- YOUR INSTRUCTIONS: Lines to return, exactly: from the line with "(s.onMatcher f).path = s.path := rfl" to the line with "(s.onBeeper f).mgmt = s.mgmt := rfl" in the entries below, both included.

==============================

section
variable (f : Liveness → Liveness) (s : State)
@[simp] theorem State.onLive_held : (s.onLive f).held = s.held := rfl
@[simp] theorem State.onLive_clockMs : (s.onLive f).clockMs = s.clockMs := rfl
@[simp] theorem State.onLive_choices : (s.onLive f).choices = s.choices := rfl
@[simp] theorem State.onLive_tables : (s.onLive f).tables = s.tables := rfl
@[simp] theorem State.onLive_store : (s.onLive f).store = s.store := rfl
@[simp] theorem State.onLive_meas : (s.onLive f).meas = s.meas := rfl
@[simp] theorem State.onLive_heat : (s.onLive f).heat = s.heat := rfl
@[simp] theorem State.onLive_thermal : (s.onLive f).thermal = s.thermal := rfl
@[simp] theorem State.onLive_power : (s.onLive f).power = s.power := rfl
@[simp] theorem State.onLive_live : (s.onLive f).live = f s.live := rfl
@[simp] theorem State.onLive_keypad : (s.onLive f).keypad = s.keypad := rfl
@[simp] theorem State.onLive_matcher : (s.onLive f).matcher = s.matcher := rfl
@[simp] theorem State.onLive_beeper : (s.onLive f).beeper = s.beeper := rfl
@[simp] theorem State.onLive_sys : (s.onLive f).sys = s.sys := rfl
@[simp] theorem State.onLive_disp : (s.onLive f).disp = s.disp := rfl
@[simp] theorem State.onLive_switch : (s.onLive f).switch = s.switch := rfl
@[simp] theorem State.onLive_path : (s.onLive f).path = s.path := rfl
@[simp] theorem State.onLive_mgmt : (s.onLive f).mgmt = s.mgmt := rfl
@[simp] theorem State.onLive_pending : (s.onLive f).pending = s.pending := rfl
end

section
variable (f : Keypad → Keypad) (s : State)
@[simp] theorem State.onKeypad_held : (s.onKeypad f).held = s.held := rfl
@[simp] theorem State.onKeypad_clockMs : (s.onKeypad f).clockMs = s.clockMs := rfl
@[simp] theorem State.onKeypad_choices : (s.onKeypad f).choices = s.choices := rfl
@[simp] theorem State.onKeypad_tables : (s.onKeypad f).tables = s.tables := rfl
@[simp] theorem State.onKeypad_store : (s.onKeypad f).store = s.store := rfl
@[simp] theorem State.onKeypad_meas : (s.onKeypad f).meas = s.meas := rfl
@[simp] theorem State.onKeypad_heat : (s.onKeypad f).heat = s.heat := rfl
@[simp] theorem State.onKeypad_thermal : (s.onKeypad f).thermal = s.thermal := rfl
@[simp] theorem State.onKeypad_power : (s.onKeypad f).power = s.power := rfl
@[simp] theorem State.onKeypad_live : (s.onKeypad f).live = s.live := rfl
@[simp] theorem State.onKeypad_keypad : (s.onKeypad f).keypad = f s.keypad := rfl
@[simp] theorem State.onKeypad_matcher : (s.onKeypad f).matcher = s.matcher := rfl
@[simp] theorem State.onKeypad_beeper : (s.onKeypad f).beeper = s.beeper := rfl
@[simp] theorem State.onKeypad_sys : (s.onKeypad f).sys = s.sys := rfl
@[simp] theorem State.onKeypad_disp : (s.onKeypad f).disp = s.disp := rfl
@[simp] theorem State.onKeypad_switch : (s.onKeypad f).switch = s.switch := rfl
@[simp] theorem State.onKeypad_path : (s.onKeypad f).path = s.path := rfl
@[simp] theorem State.onKeypad_mgmt : (s.onKeypad f).mgmt = s.mgmt := rfl
@[simp] theorem State.onKeypad_pending : (s.onKeypad f).pending = s.pending := rfl
end

section
variable (f : Matcher → Matcher) (s : State)
@[simp] theorem State.onMatcher_held : (s.onMatcher f).held = s.held := rfl
@[simp] theorem State.onMatcher_clockMs : (s.onMatcher f).clockMs = s.clockMs := rfl
@[simp] theorem State.onMatcher_choices : (s.onMatcher f).choices = s.choices := rfl
@[simp] theorem State.onMatcher_tables : (s.onMatcher f).tables = s.tables := rfl
@[simp] theorem State.onMatcher_store : (s.onMatcher f).store = s.store := rfl
@[simp] theorem State.onMatcher_meas : (s.onMatcher f).meas = s.meas := rfl
@[simp] theorem State.onMatcher_heat : (s.onMatcher f).heat = s.heat := rfl
@[simp] theorem State.onMatcher_thermal : (s.onMatcher f).thermal = s.thermal := rfl
@[simp] theorem State.onMatcher_power : (s.onMatcher f).power = s.power := rfl
@[simp] theorem State.onMatcher_live : (s.onMatcher f).live = s.live := rfl
@[simp] theorem State.onMatcher_keypad : (s.onMatcher f).keypad = s.keypad := rfl
@[simp] theorem State.onMatcher_matcher : (s.onMatcher f).matcher = f s.matcher := rfl
@[simp] theorem State.onMatcher_beeper : (s.onMatcher f).beeper = s.beeper := rfl
@[simp] theorem State.onMatcher_sys : (s.onMatcher f).sys = s.sys := rfl
@[simp] theorem State.onMatcher_disp : (s.onMatcher f).disp = s.disp := rfl
@[simp] theorem State.onMatcher_switch : (s.onMatcher f).switch = s.switch := rfl
@[simp] theorem State.onMatcher_path : (s.onMatcher f).path = s.path := rfl
@[simp] theorem State.onMatcher_mgmt : (s.onMatcher f).mgmt = s.mgmt := rfl
@[simp] theorem State.onMatcher_pending : (s.onMatcher f).pending = s.pending := rfl
end

section
variable (f : Beeper → Beeper) (s : State)
@[simp] theorem State.onBeeper_held : (s.onBeeper f).held = s.held := rfl
@[simp] theorem State.onBeeper_clockMs : (s.onBeeper f).clockMs = s.clockMs := rfl
@[simp] theorem State.onBeeper_choices : (s.onBeeper f).choices = s.choices := rfl
@[simp] theorem State.onBeeper_tables : (s.onBeeper f).tables = s.tables := rfl
@[simp] theorem State.onBeeper_store : (s.onBeeper f).store = s.store := rfl
@[simp] theorem State.onBeeper_meas : (s.onBeeper f).meas = s.meas := rfl
@[simp] theorem State.onBeeper_heat : (s.onBeeper f).heat = s.heat := rfl
@[simp] theorem State.onBeeper_thermal : (s.onBeeper f).thermal = s.thermal := rfl
@[simp] theorem State.onBeeper_power : (s.onBeeper f).power = s.power := rfl
@[simp] theorem State.onBeeper_live : (s.onBeeper f).live = s.live := rfl
@[simp] theorem State.onBeeper_keypad : (s.onBeeper f).keypad = s.keypad := rfl
@[simp] theorem State.onBeeper_matcher : (s.onBeeper f).matcher = s.matcher := rfl
@[simp] theorem State.onBeeper_beeper : (s.onBeeper f).beeper = f s.beeper := rfl
@[simp] theorem State.onBeeper_sys : (s.onBeeper f).sys = s.sys := rfl
@[simp] theorem State.onBeeper_disp : (s.onBeeper f).disp = s.disp := rfl
@[simp] theorem State.onBeeper_switch : (s.onBeeper f).switch = s.switch := rfl
@[simp] theorem State.onBeeper_path : (s.onBeeper f).path = s.path := rfl
@[simp] theorem State.onBeeper_mgmt : (s.onBeeper f).mgmt = s.mgmt := rfl
@[simp] theorem State.onBeeper_pending : (s.onBeeper f).pending = s.pending := rfl
end

section
variable (f : SysPort → SysPort) (s : State)
@[simp] theorem State.onSys_held : (s.onSys f).held = s.held := rfl
@[simp] theorem State.onSys_clockMs : (s.onSys f).clockMs = s.clockMs := rfl
@[simp] theorem State.onSys_choices : (s.onSys f).choices = s.choices := rfl
@[simp] theorem State.onSys_tables : (s.onSys f).tables = s.tables := rfl
@[simp] theorem State.onSys_store : (s.onSys f).store = s.store := rfl
@[simp] theorem State.onSys_meas : (s.onSys f).meas = s.meas := rfl
@[simp] theorem State.onSys_heat : (s.onSys f).heat = s.heat := rfl
@[simp] theorem State.onSys_thermal : (s.onSys f).thermal = s.thermal := rfl
@[simp] theorem State.onSys_power : (s.onSys f).power = s.power := rfl
@[simp] theorem State.onSys_live : (s.onSys f).live = s.live := rfl
@[simp] theorem State.onSys_keypad : (s.onSys f).keypad = s.keypad := rfl
@[simp] theorem State.onSys_matcher : (s.onSys f).matcher = s.matcher := rfl
@[simp] theorem State.onSys_beeper : (s.onSys f).beeper = s.beeper := rfl
@[simp] theorem State.onSys_sys : (s.onSys f).sys = f s.sys := rfl
@[simp] theorem State.onSys_disp : (s.onSys f).disp = s.disp := rfl
@[simp] theorem State.onSys_switch : (s.onSys f).switch = s.switch := rfl
@[simp] theorem State.onSys_path : (s.onSys f).path = s.path := rfl
@[simp] theorem State.onSys_mgmt : (s.onSys f).mgmt = s.mgmt := rfl
@[simp] theorem State.onSys_pending : (s.onSys f).pending = s.pending := rfl
end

==============================

- ANSWER FOR THIS EXERCISE:
@[simp] theorem State.onMatcher_path : (s.onMatcher f).path = s.path := rfl
@[simp] theorem State.onMatcher_mgmt : (s.onMatcher f).mgmt = s.mgmt := rfl
@[simp] theorem State.onMatcher_pending : (s.onMatcher f).pending = s.pending := rfl
end

section
variable (f : Beeper → Beeper) (s : State)
@[simp] theorem State.onBeeper_held : (s.onBeeper f).held = s.held := rfl
@[simp] theorem State.onBeeper_clockMs : (s.onBeeper f).clockMs = s.clockMs := rfl
@[simp] theorem State.onBeeper_choices : (s.onBeeper f).choices = s.choices := rfl
@[simp] theorem State.onBeeper_tables : (s.onBeeper f).tables = s.tables := rfl
@[simp] theorem State.onBeeper_store : (s.onBeeper f).store = s.store := rfl
@[simp] theorem State.onBeeper_meas : (s.onBeeper f).meas = s.meas := rfl
@[simp] theorem State.onBeeper_heat : (s.onBeeper f).heat = s.heat := rfl
@[simp] theorem State.onBeeper_thermal : (s.onBeeper f).thermal = s.thermal := rfl
@[simp] theorem State.onBeeper_power : (s.onBeeper f).power = s.power := rfl
@[simp] theorem State.onBeeper_live : (s.onBeeper f).live = s.live := rfl
@[simp] theorem State.onBeeper_keypad : (s.onBeeper f).keypad = s.keypad := rfl
@[simp] theorem State.onBeeper_matcher : (s.onBeeper f).matcher = s.matcher := rfl
@[simp] theorem State.onBeeper_beeper : (s.onBeeper f).beeper = f s.beeper := rfl
@[simp] theorem State.onBeeper_sys : (s.onBeeper f).sys = s.sys := rfl
@[simp] theorem State.onBeeper_disp : (s.onBeeper f).disp = s.disp := rfl
@[simp] theorem State.onBeeper_switch : (s.onBeeper f).switch = s.switch := rfl
@[simp] theorem State.onBeeper_path : (s.onBeeper f).path = s.path := rfl
@[simp] theorem State.onBeeper_mgmt : (s.onBeeper f).mgmt = s.mgmt := rfl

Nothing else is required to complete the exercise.